Hard to believe anyone gives them any attention at all. If they come back, for what? To finish the job?
Chad N Freude
@Ash Can: Your naiveté is charming.
Seanly
A lot of good comments…
I’ll just add that this economic woes was a feature of the program, not a bug.
JGabriel
@EconWatcher:
The top marginal rate was 70%, but the top marginal rate on earned income was 50% on income over 216K/yr (roughly equivalent to 500k in today’s terms, I think). I’m not sure what kind of income the 70% applies to, but it wasn’t earned income.
.
Chad N Freude
I stumbled across this 2008 (pre-election) book, Unequal Democracy, today. The reader reviews on the Amazon webpage range from “Insightful” to “Nonsense”. Almost as interesting a discussion as on this blog. And a thoughtful review by Dan Balz from WaPo. It appears to fit neatIy into this discussion. I checked it out of my local library and may actually
readskim it.Sloth
@Chad N Freude:
Galbraith’s The Predator State is also worth a read.
http://bit.ly/2ZN4XH
David Finley
I would say that’s a big stretch, to claim Clinton’s economic policies were a continuation of GHW Bush’s.
As I recall, the only thing Bush I ever talked about on the domestic front was cutting capital gains taxes to advance the interests of the plutocracy.
bob h
If Hillary had won the nomination and the Presidency the loonies would be in full cry, also, probably just as bad. But the battle against them would have been joined with gusto.
liberal
@JGabriel:
Very important point.
In addition, the definition of taxable income, and how it’s is computed, is key.

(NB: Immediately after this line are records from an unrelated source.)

-- ==== Sys2Proof/WellFormed.lean ====
section
/-! DEFINITION. Which instructions the encoding admits: the operand classes each field accepts (05 R108) and the
modifier values each code accepts (05 R114). Decoding yields only well-formed instructions. -/

namespace Sys2Proof

/-- The operand classes a field accepts (05 R107, R108); `z` accepts the code 0x000 as an absent operand. -/
structure Cls where
  v : Bool := false
  g : Bool := false
  p : Bool := false
  sp : Bool := false
  tile : Bool := false
  bar : Bool := false
  sreg : Bool := false
  imm : Bool := false
  z : Bool := false
  deriving DecidableEq, Repr

namespace Cls
/-- V. -/
def V : Cls where v := true
/-- G. -/
def G : Cls where g := true
/-- V or G. -/
def VG : Cls where
  v := true
  g := true
/-- V, G or an immediate. -/
def VGI : Cls where
  v := true
  g := true
  imm := true
/-- G or an immediate. -/
def GI : Cls where
  g := true
  imm := true
/-- G, an immediate, or 0x000 for an absent operand (11 R285). -/
def GIZ : Cls where
  g := true
  imm := true
  z := true
/-- An arithmetic destination: V, G, SP (07 R151, 08 R177). -/
def dst : Cls where
  v := true
  g := true
  sp := true
/-- An arithmetic source: V, G, SP, immediate (07 R151, 08 R177). -/
def src : Cls where
  v := true
  g := true
  sp := true
  imm := true
/-- The ICMP destination: an integer destination or a predicate (07 R151, R165). -/
def dstP : Cls where
  v := true
  g := true
  sp := true
  p := true
/-- The FCMP and FCLASS destination: V, G, P (08 R177). -/
def VGP : Cls where
  v := true
  g := true
  p := true
/-- P. -/
def P : Cls where p := true
/-- SP. -/
def SP : Cls where sp := true
/-- Tile handle. -/
def T : Cls where tile := true
/-- Barrier. -/
def B : Cls where bar := true
/-- Special register. -/
def S : Cls where sreg := true
end Cls

/-- Is the index one of the listed special registers (05 R125)? -/
def sregListed (n : BitVec 6) : Bool :=
  decide (n.toNat ≤ 0x1D) || (decide (0x20 ≤ n.toNat) && decide (n.toNat ≤ 0x2C))

/-- Does a field of class set `c` accept the operand? An absent operand of `z` is `.v 0`, the code 0x000. -/
def Opnd.ok (o : Opnd) (c : Cls) : Bool :=
  match o with
  | .v n => c.v || (c.z && n == 0)
  | .g _ => c.g
  | .p _ => c.p
  | .sp _ => c.sp
  | .tile _ => c.tile
  | .bar _ => c.bar
  | .sreg n => c.sreg && sregListed n
  | .imm _ => c.imm

/-- The absent operand, encoded 0x000. -/
def Opnd.absent : Opnd := .v 0

def Src2.ok (s : Src2) (c : Cls) : Bool :=
  match s with
  | .r o => o.ok c
  | .i _ => true

/-- A header that step 2 of decoding passes (05 R126): no negated P15; E only in the memory family. -/
def Hdr.ok (h : Hdr) (mem : Bool) : Bool :=
  !(h.pn && h.pg == 15) && (mem || h.e == 0)

/-- Which modifiers of a floating word may be non-zero (08 R179). -/
structure FLegal where
  rnd : Bool := false
  sat : Bool := false
  ftz : Bool := false
  negA : Bool := false
  negB : Bool := false
  negC : Bool := false
  absA : Bool := false
  absB : Bool := false
  deriving DecidableEq, Repr

def FMod.ok (m : FMod) (l : FLegal) : Bool :=
  (l.rnd || m.rnd == .rn) && (l.sat || !m.sat) && (l.ftz || !m.ftz) && (l.negA || !m.negA) &&
    (l.negB || !m.negB) && (l.negC || !m.negC) && (l.absA || !m.absA) && (l.absB || !m.absB)

namespace FLegal
/-- FADD, FMUL (08 R179). -/
def add : FLegal where
  rnd := true
  sat := true
  ftz := true
  negA := true
  negB := true
  absA := true
  absB := true
/-- FFMA. -/
def fma : FLegal where
  rnd := true
  sat := true
  ftz := true
  negA := true
  negB := true
  negC := true
  absA := true
  absB := true
/-- The I forms of FADD and FMUL (08 R188). -/
def addI : FLegal where
  rnd := true
  sat := true
  ftz := true
  negA := true
  absA := true
/-- The I form of FFMA (08 R188). -/
def fmaI : FLegal where
  rnd := true
  sat := true
  ftz := true
  negA := true
  negC := true
  absA := true
/-- FMIN, FMAX, FMINM, FMAXM, FCMP. -/
def cmp : FLegal where
  ftz := true
  negA := true
  negB := true
  absA := true
  absB := true
/-- FDOT2, FDOT4. -/
def dot : FLegal where
  rnd := true
  sat := true
  ftz := true
  negA := true
  negB := true
  negC := true
/-- FRND. -/
def rnd1 : FLegal where
  rnd := true
  ftz := true
  negA := true
  absA := true
/-- FSCALE. -/
def scale : FLegal where
  rnd := true
  sat := true
  ftz := true
  negA := true
  absA := true
/-- FGETEXP, FGETMANT, and the special functions without RND. -/
def one : FLegal where
  ftz := true
  negA := true
  absA := true
/-- FERR. -/
def err : FLegal where
  rnd := true
  ftz := true
  negA := true
  negB := true
  absA := true
  absB := true
/-- CVT.FF, CVT.IF, CVTS. -/
def cvt : FLegal where
  rnd := true
  sat := true
  ftz := true
/-- CVT.FI. -/
def cvtFi : FLegal where
  rnd := true
  ftz := true
/-- CVT.II. -/
def cvtIi : FLegal where sat := true
/-- CVTEF. -/
def cvtef : FLegal where
  rnd := true
  sat := true
/-- CVTSR. -/
def cvtsr : FLegal where
  sat := true
  ftz := true
end FLegal

/-- Width of an integer element in bits. -/
def EW.bits : EW → Nat
  | .w64 => 64
  | .w32 => 32
  | .w16 => 16
  | .w8 => 8

/-- Width of a float type in a register (08 R189). -/
def FloatTy.bits : FloatTy → Nat
  | .f64 => 64
  | .f32 => 32
  | .f16 | .bf16 => 16
  | .e5m2 | .e4m3 | .e3m2 | .e2m3 | .ue4m3 => 8
  | .e2m1 => 4

/-- Number of parts of a conversion (08 R190). -/
def cvtParts (wd ws : Nat) : Nat := max ws wd / min ws wd

/-- The class of a conversion's destination: V or G where part of D is kept (08 R177, R190). -/
def cvtDst (wd ws : Nat) : Cls := if wd < ws then Cls.VG else Cls.dst

/-- The source types CVTS and CVTSR accept (08 R192, R194). -/
def FloatTy.arith : FloatTy → Bool
  | .f64 | .f32 | .f16 | .bf16 => true
  | _ => false

/-- Activation formats (11 R271). -/
def MFmt.act : MFmt → Bool
  | .tri | .f32 | .i32 => false
  | _ => true

/-- Weight formats (11 R271). -/
def MFmt.wt : MFmt → Bool
  | .f32 | .i32 => false
  | _ => true

/-- Formats that take block scales (11 R273). -/
def MFmt.scaled : MFmt → Bool
  | .e4m3 | .e5m2 | .e3m2 | .e2m3 | .e2m1 => true
  | _ => false

/-- MSOFT output formats (11 R271). -/
def MFmt.soft : MFmt → Bool
  | .e4m3 | .e5m2 | .bf16 | .fp16 => true
  | _ => false

/-- MRDT output formats (11 R271). -/
def MFmt.rdt : MFmt → Bool
  | .e4m3 | .e5m2 | .bf16 | .fp16 | .i8 | .f32 | .i32 => true
  | _ => false

def Cmp.int : Cmp → Bool
  | .un | .ord => false
  | _ => true

/-- ANY needs a predicate destination (07 R168). -/
def anyOk (any : Bool) (d : Opnd) : Bool :=
  !any || (match d with | .p _ => true | _ => false)

/-- ORD and SCOPE of a plain load or store (09 R215): no scope without an ordering. -/
def ordScopeOk (o : Ord) (sc : Scope) : Bool := o != .plain || sc == .grp

/-- Sign extension is for accesses narrower than a lane (09 R215). -/
def sxOk (w : MW) (sx : Bool) : Bool :=
  !sx || (match w with | .b64 | .b128 => false | _ => true)

def Addr.ok : Addr → Bool
  | .o a _ => a.ok .VG
  | .x a b _ => a.ok .VG && b.ok .VG

/-- CP of an atomic: 00 or 11 (09 R215). -/
def atomCpOk (cp : Cp) : Bool := cp == .dflt || cp == .home

/-- EW index check of LXCH's sub-group width (08 R201). -/
def lwOk (lw : BitVec 3) : Bool := decide (1 ≤ lw.toNat) && decide (lw.toNat ≤ 5)

def isRFmTy (ty : FTy) : Bool := ty == .f64 || ty == .f32

/-- The tandem entries that exist (05 R120, R121). -/
def tandemListed (opa opb : BitVec 6) : Bool := decide (opa.toNat < 0x30) && decide (opb.toNat < 0x37)

/-- How an operation of a tandem word reads its modifier (05 R119). -/
inductive TKind where
  | r | i | s | t | none
  deriving DecidableEq, Repr

def TKind.ok (k : TKind) (m : BitVec 3) : Bool :=
  match k with
  | .r => decide (m.toNat < 6)
  | .i => m.getLsbD 0 == false
  | .s => m.getLsbD 0 == false && m.getLsbD 2 == false
  | .t => m.getLsbD 0 == false && m.getLsbD 1 == false
  | .none => m == 0

/-- Kind and number of sources of each entry of the FMA-pipe table (05 R120). -/
def tandemA (opa : BitVec 6) : TKind × Nat :=
  let n := opa.toNat
  if n < 0x08 then (.r, 2) else if n < 0x0C then (.r, 3) else if n < 0x1C then (.none, 2)
  else if n < 0x20 then (.r, 2) else if n < 0x24 then (.r, 1) else if n < 0x28 then (.s, 2)
  else if n < 0x2C then (.s, 3) else (.r, 3)

/-- Kind and number of sources of each entry of the integer and convert-pipe table (05 R121). -/
def tandemB (opb : BitVec 6) : TKind × Nat :=
  let n := opb.toNat
  if n < 0x08 then (.i, 2) else if n < 0x10 then (.s, 2) else if n < 0x20 then (.none, 2)
  else if n < 0x24 then (.none, 1) else if n < 0x30 then (.r, 1) else if n == 0x30 then (.s, 3)
  else if n == 0x31 then (.none, 2) else if n == 0x32 then (.none, 3) else (.t, 3)

/-- The source registers an operation of `n` sources reads (05 R119: an unused field is zero and no read). -/
def tandemSrcs (n : Nat) (a b c : BitVec 8) : List (BitVec 8) := [a, b, c].take n

/-- Unused register fields of a tandem operation are zero (05 R119). -/
def tandemUnused (n : Nat) (b c : BitVec 8) : Bool :=
  (decide (2 ≤ n) || b == 0) && (decide (3 ≤ n) || c == 0)

/-- Rules 1 to 3 of a tandem word (05 R122). -/
def tandemRules (da db : BitVec 8) (srcs : List (BitVec 8)) : Bool :=
  let u := srcs.eraseDups
  da != db && decide (u.length ≤ 6) &&
    [0, 1, 2, 3].all fun k => decide ((u.filter fun r => r.toNat % 4 == k).length ≤ 2)
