/-- The host's question: the instruction whose bits are `w`, of which the table gives `nbits`. -/
def decodeTableWord (_nbits w : Nat) : Option Instr :=
  match decodeBytes (bytesOf w 28) with
  | .ok i => some i
  | .error _ => none

end Sys2Proof
end

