-- ==== Sys2Proof/Machine/Operands.lean ====
section
/-! DEFINITION. The operand forms (05 R103 to R109, R117): registers, predicates, stream ports and immediates as sources
and destinations, the addresses of memory words, and the one executor of vector words. -/

namespace Sys2Proof.Machine

/-! ## Tiles as scratchpad (09 R211, R234) -/

/-- The scratchpad offset of a tile: the tiles stand end to end in handle order. -/
def Crew.tileBase (c : Crew) (t : Nat) : Nat := ((c.tiles.take t).map (·.size)).sum

/-- The tile that holds an offset, walking from tile `t` at base `b`. -/
def tileOf (tiles : List Tile) (t b a : Nat) : Option Nat :=
  match tiles with
  | [] => none
  | x :: r => if a < b + x.size then some t else tileOf r (t + 1) (b + x.size) a

/-- The tile that holds `n` bytes at a scratchpad offset; none beyond the tiles or across two (cause 0x03). -/
def Crew.tileAt (c : Crew) (a n : Nat) : Option Nat :=
  (tileOf c.tiles 0 0 a).bind fun t =>
    (c.tiles[t]?).bind fun x => if a + n ≤ c.tileBase t + x.size then some t else none

/-- A tile-table entry. -/
def Crew.tile (c : Crew) (t : Nat) : Tile := c.tiles.getD t {}

/-- Change a tile-table entry. -/
def Crew.updTile (c : Crew) (t : Nat) (f : Tile → Tile) : Crew := { c with tiles := lupd c.tiles t f }

/-- Is the entry EMPTY or handed away, for which a gated access is cause 0x08 (09 R234)? -/
def Tile.gone (t : Tile) : Bool := t.st == .empty || t.handed

/-- Does a read or a write wait for the entry (09 R234)? -/
def Tile.waits (t : Tile) (wr : Bool) : Bool := t.st == .filling || (wr && t.st == .draining)

/-- The code of a tile state (09 R235). -/
def TSt.code : TSt → Nat
  | .empty => 0
  | .filling => 1
  | .ready => 2
  | .draining => 3

/-- TRAPINFO of cause 0x08 (20 R450). -/
def info08 (reason t : Nat) (x : Tile) : Word :=
  BitVec.ofNat 64 (reason + t * 2 ^ 8 + (if x.handed then 0 else x.st.code) * 2 ^ 16)

/-! ## Stream ports (09 R245, R246) -/

/-- A port of a group. -/
def Group.port (g : Group) (n : Nat) : Port := sget Port.none g.ports n

/-- The scratchpad offset of the vector at a port's position. -/
def Crew.portAddr (c : Crew) (p : Port) : Nat := c.tileBase p.tile + p.ofs + 8 * p.pos * p.stride

/-- A use of a port by a word: its number, and whether it writes. -/
structure PUse where
  n : Nat
  wr : Bool
  deriving DecidableEq, Repr

/-- The ports among source and destination fields; a port in two source fields is read once (05 R106). -/
def portUses (srcs dsts : List Opnd) : List PUse :=
  let f (wr : Bool) (o : Opnd) : Option PUse := match o with
    | .sp n => some { n := n.toNat, wr := wr }
    | _ => none
  (srcs.filterMap (f false) ++ dsts.filterMap (f true)).eraseDups

/-- Is the port unbound, at its end, or bound the other way (09 R246)? -/
def Port.exhausted (p : Port) (wr : Bool) : Bool := p.count == 0 || p.wr != wr || decide (p.count ≤ p.pos)

/-- The checks of a word's port accesses: tile state 0x08, exhaustion 0x09, watchpoints 0x0C, and the wait for a tile
(09 R234, R246, 20 R459, 22 R489). -/
def State.portGate (s : State) (x : Ctx) (us : List PUse) (k : Unit → State) : State :=
  if us.isEmpty || x.act == 0 then k ()
  else
    match us.find? (fun u => let p := x.g.port u.n
        p.count != 0 && (x.c.tile p.tile).gone) with
    | some u => let p := x.g.port u.n
      s.trapIssue x 0x08 x.act (info08 0 p.tile (x.c.tile p.tile))
    | none =>
      match us.find? (fun u => (x.g.port u.n).exhausted u.wr) with
      | some u => s.trapIssue x 0x09 x.act (BitVec.ofNat 64 (u.n + (x.g.port u.n).pos * 2 ^ 32))
      | none =>
        let co := s.core x.c.core
        let hit (l : Nat) : Option (Nat × PUse) :=
          if x.g.handler || x.g.suppressed x.iss.pc l then none
          else us.findSome? fun u =>
            (watchHit co true (!u.wr) u.wr (x.c.portAddr (x.g.port u.n) + 8 * l) 8).map fun w => (w, u)
        let m := Mask.ofFn fun l => x.act.has l && (hit l).isSome
        let regs := (m.lanes.map fun l => us.filterMap fun u =>
          watchHit co true (!u.wr) u.wr (x.c.portAddr (x.g.port u.n) + 8 * l) 8).flatten
        match m.low.bind hit, m.low with
        | some (_, u), some l =>
          s.trapIssue x 0x0C m (BitVec.ofNat 64 (regs.foldl min 3 + if u.wr then 4 else 0))
            (BitVec.ofNat 64 (watchByte co true (!u.wr) u.wr (x.c.portAddr (x.g.port u.n) + 8 * l) 8))
        | _, _ =>
          if us.any (fun u => (x.c.tile (x.g.port u.n).tile).waits u.wr) then s.waitRetry x else k ()

/-- Eight bytes of the scratchpad as a value. -/
def Crew.rdScratch (c : Crew) (a n : Nat) : Nat := leNat (c.scratch.read a n)

/-- Write bytes of the scratchpad. -/
def Crew.wrScratch (c : Crew) (a : Nat) (bs : List Byte) : Crew := { c with scratch := c.scratch.write a bs }

/-- Move the positions of the ports a word used on by one (09 R246). -/
def Group.bumpPorts (g : Group) (us : List PUse) : Group :=
  { g with ports := (us.map (·.n)).eraseDups.foldl (fun m n =>
      let p := sget Port.none m n
      sset Port.none m n { p with pos := p.pos + 1 }) g.ports }

/-! ## Reading sources -/

/-- The value of a source register in a lane: V, G, a predicate (0 or 1), or a stream port's vector (05 R105, R106).
An immediate has no type of its own; it reads as the sign-extended 64-bit value. -/
def Ctx.src (x : Ctx) (o : Opnd) (l : Nat) : Word :=
  match o with
  | .v n => x.g.rdV n.toNat l
  | .g n => x.g.rdG n.toNat
  | .p n => if (x.g.rdP n.toNat).has l then 1 else 0
  | .sp n => BitVec.ofNat 64 (x.c.rdScratch (x.c.portAddr (x.g.port n.toNat) + 8 * l) 8)
  | .imm n => n.signExtend 64
  | _ => 0

/-- A source of an integer instruction of element width `w` (05 R109). -/
def Ctx.srcI (x : Ctx) (w : Nat) (o : Opnd) (l : Nat) : Word :=
  match o with
  | .imm n => immOpnd w n
  | o => x.src o l

/-- A source of a floating instruction of element type `t` (05 R109). -/
def Ctx.srcF (x : Ctx) (t : FloatTy) (o : Opnd) (l : Nat) : Word :=
  match o with
  | .imm n => immFloat t n
  | o => x.src o l

/-- The second source of an integer instruction with an I form (07 R170). -/
def Ctx.src2I (x : Ctx) (w : Nat) (sgn : Bool) (b : Src2) (l : Nat) : Word :=
  match b with
  | .r o => x.srcI w o l
  | .i imm => immElems w sgn imm

/-- The second source of an untyped integer instruction with an I form (07 R170). -/
def Ctx.src2U (x : Ctx) (b : Src2) (l : Nat) : Word :=
  match b with
  | .r o => x.srcI 64 o l
  | .i imm => imm64 imm

/-- The operands among fields. -/
def opnds (fs : List (Nat × Opnd)) : List Opnd := fs.map (·.2)

/-- The second and third sources of an integer instruction: in the I form the immediate, and D (07 R170). -/
def Ctx.src3I (x : Ctx) (w : Nat) (sgn : Bool) (d : Opnd) (bc : Src3) (l : Nat) : Word × Word :=
  match bc with
  | .r b c => (x.srcI w b l, x.srcI w c l)
  | .i imm => (immElems w sgn imm, x.src d l)

/-- The second and third sources of BLUT and BFI (07 R170). -/
def Ctx.src3U (x : Ctx) (d : Opnd) (bc : Src3) (l : Nat) : Word × Word :=
  match bc with
  | .r b c => (x.srcI 64 b l, x.srcI 64 c l)
  | .i imm => (imm64 imm, x.src d l)

/-- The second source of a floating instruction with an I form (08 R188). -/
def Ctx.src2F (x : Ctx) (ty : FTy) (b : Src2) (l : Nat) : Word :=
  match b with
  | .r o => x.srcF ty.ty o l
  | .i imm => immF32 ty imm

/-- The second and third sources of FFMA (08 R188). -/
def Ctx.src3F (x : Ctx) (ty : FTy) (d : Opnd) (bc : Src3) (l : Nat) : Word × Word :=
  match bc with
  | .r b c => (x.srcF ty.ty b l, x.srcF ty.ty c l)
  | .i imm => (immF32 ty imm, x.src d l)

/-- The rounding mode of a floating word in its group (04 R81, R95). -/
def Ctx.md (x : Ctx) (r : Rnd) : Rnd := r.resolve (x.g.fcr.setWidth 3)

/-- The value of a scalar operand: a G register, an immediate, or a V register read in the lowest active lane. -/
def Ctx.scalar (x : Ctx) (o : Opnd) : Word := x.src o (x.act.low.getD 0)

/-! ## Writing destinations -/

/-- Write a register destination in the active lanes: V by lane, G the lowest active lane's value (05 R105), P the
active lanes' bits (07 R150). Stream ports are written by `Crew.wrPort`. -/
def Group.wrDst (g : Group) (act : Mask) (o : Opnd) (d : Nat → Word) (pb : Nat → Bool) : Group :=
  match o with
  | .v n => g.wrV n.toNat act d
  | .g n => (match act.low with
      | some l => g.wrG n.toNat (d l)
      | none => g)
  | .p n => g.wrP n.toNat act (Mask.ofFn pb)
  | _ => g

/-- Write the active lanes of the vector at a port's position (09 R246). -/
def Crew.wrPort (c : Crew) (g : Group) (act : Mask) (o : Opnd) (d : Nat → Word) : Crew :=
  match o with
  | .sp n => act.lanes.foldl (fun c l =>
      c.wrScratch (c.portAddr (g.port n.toNat) + 8 * l) (bytesOf (d l).toNat 8)) c
  | _ => c

/-- What a field kept under K leaves in its reuse latch: a V or G register (05 R112). -/
def keepOpnd (on : Bool) (o : Option Opnd) : Option Opnd :=
  match on, o with
  | true, some (.v n) => some (.v n)
  | true, some (.g n) => some (.g n)
  | _, _ => none

/-! ## The executor of vector words -/

/-- A vector word: its header, its fields as R450 numbers them, its sources, destinations, a carry-out predicate, and
whether its datapath is residue-checked (04 R99); which words have a multiplier or adder that is, is a DESIGN CHOICE
(notes/assumptions/133.md). -/
structure VWord where
  h : Hdr
  fs : List (Nat × Opnd)
  srcs : List Opnd
  d : Opnd
  d2 : Option Opnd := none
  pout : Option (BitVec 4) := none
  arith : Bool := true
  super : Bool := false

/-- Write the results of a vector word, set its flags and go on (07 R150, 08 R176). -/
def State.vwrite (s : State) (x : Ctx) (w : VWord) (f : Nat → LaneOut) : State :=
  let us := if x.act = 0 then [] else portUses w.srcs [w.d]
  let s := s.updCrew x.iss.who.crew fun c =>
    let c := c.wrPort x.g x.act w.d fun l => (f l).d
    c.updGroup x.iss.who.grp fun g =>
      let g := g.bumpPorts us
      let g := g.wrDst x.act w.d (fun l => (f l).d) (fun l => (f l).pb)
      let g := match w.d2 with
        | some o => g.wrDst x.act o (fun l => (f l).d2) (fun _ => false)
        | none => g
      let g := match w.pout with
        | some n => g.wrP n.toNat x.act (Mask.ofFn fun l => (f l).pout)
        | none => g
      g.orFsr (lanesFl x.act fun l => (f l).fl)
  s.retire x w.h

/-- One issue of a vector word: allocation, ports, flags and residues, then the writes. `f` gives each lane's output from
the context before the issue, so that every source is read before any destination is written. -/
def State.vexec (s : State) (w : VWord) (f : Ctx → Nat → LaneOut) : State :=
  s.withCtx w.h fun x =>
    s.checked x w.fs w.super fun _ =>
      s.portGate x (portUses w.srcs [w.d]) fun _ =>
        s.residGate x w.arith (fun l => (f x l).fl) fun s => s.vwrite x w (f x)

/-! ## Addresses (05 R117, 09 R211) -/

/-- The address of a lane: A + sext(OFS28), or A + (B << s), modulo 2^64. -/
def Ctx.addr (x : Ctx) (ad : Addr) (l : Nat) : Nat :=
  match ad with
  | .o a ofs => (x.src a l + ofs.signExtend 64).toNat
  | .x a b s => (x.src a l + (x.src b l <<< s.toNat)).toNat

end Sys2Proof.Machine
end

Simply citing the top marginal rate is uninformed.
tc125231
@General Winfield Stuck: Correct. Well said.
mclaren
Taiwan just jailed their ex-leader for LIFE for corruption.
I’m not asking much. I’m just asking that America rise to the political stature of Taiwan.
But that’s too much to ask, apparently. The Taiwanese political system is too far above America’s to allow us to aspire to that level of legitimacy as a nation.
MH
The damndest thing of all is that Bush probably wouldn’t even acknowledge this as true, in a bizarre inversion of the McGovern quote: “How could this be true? Everyone I know got richer than ever!”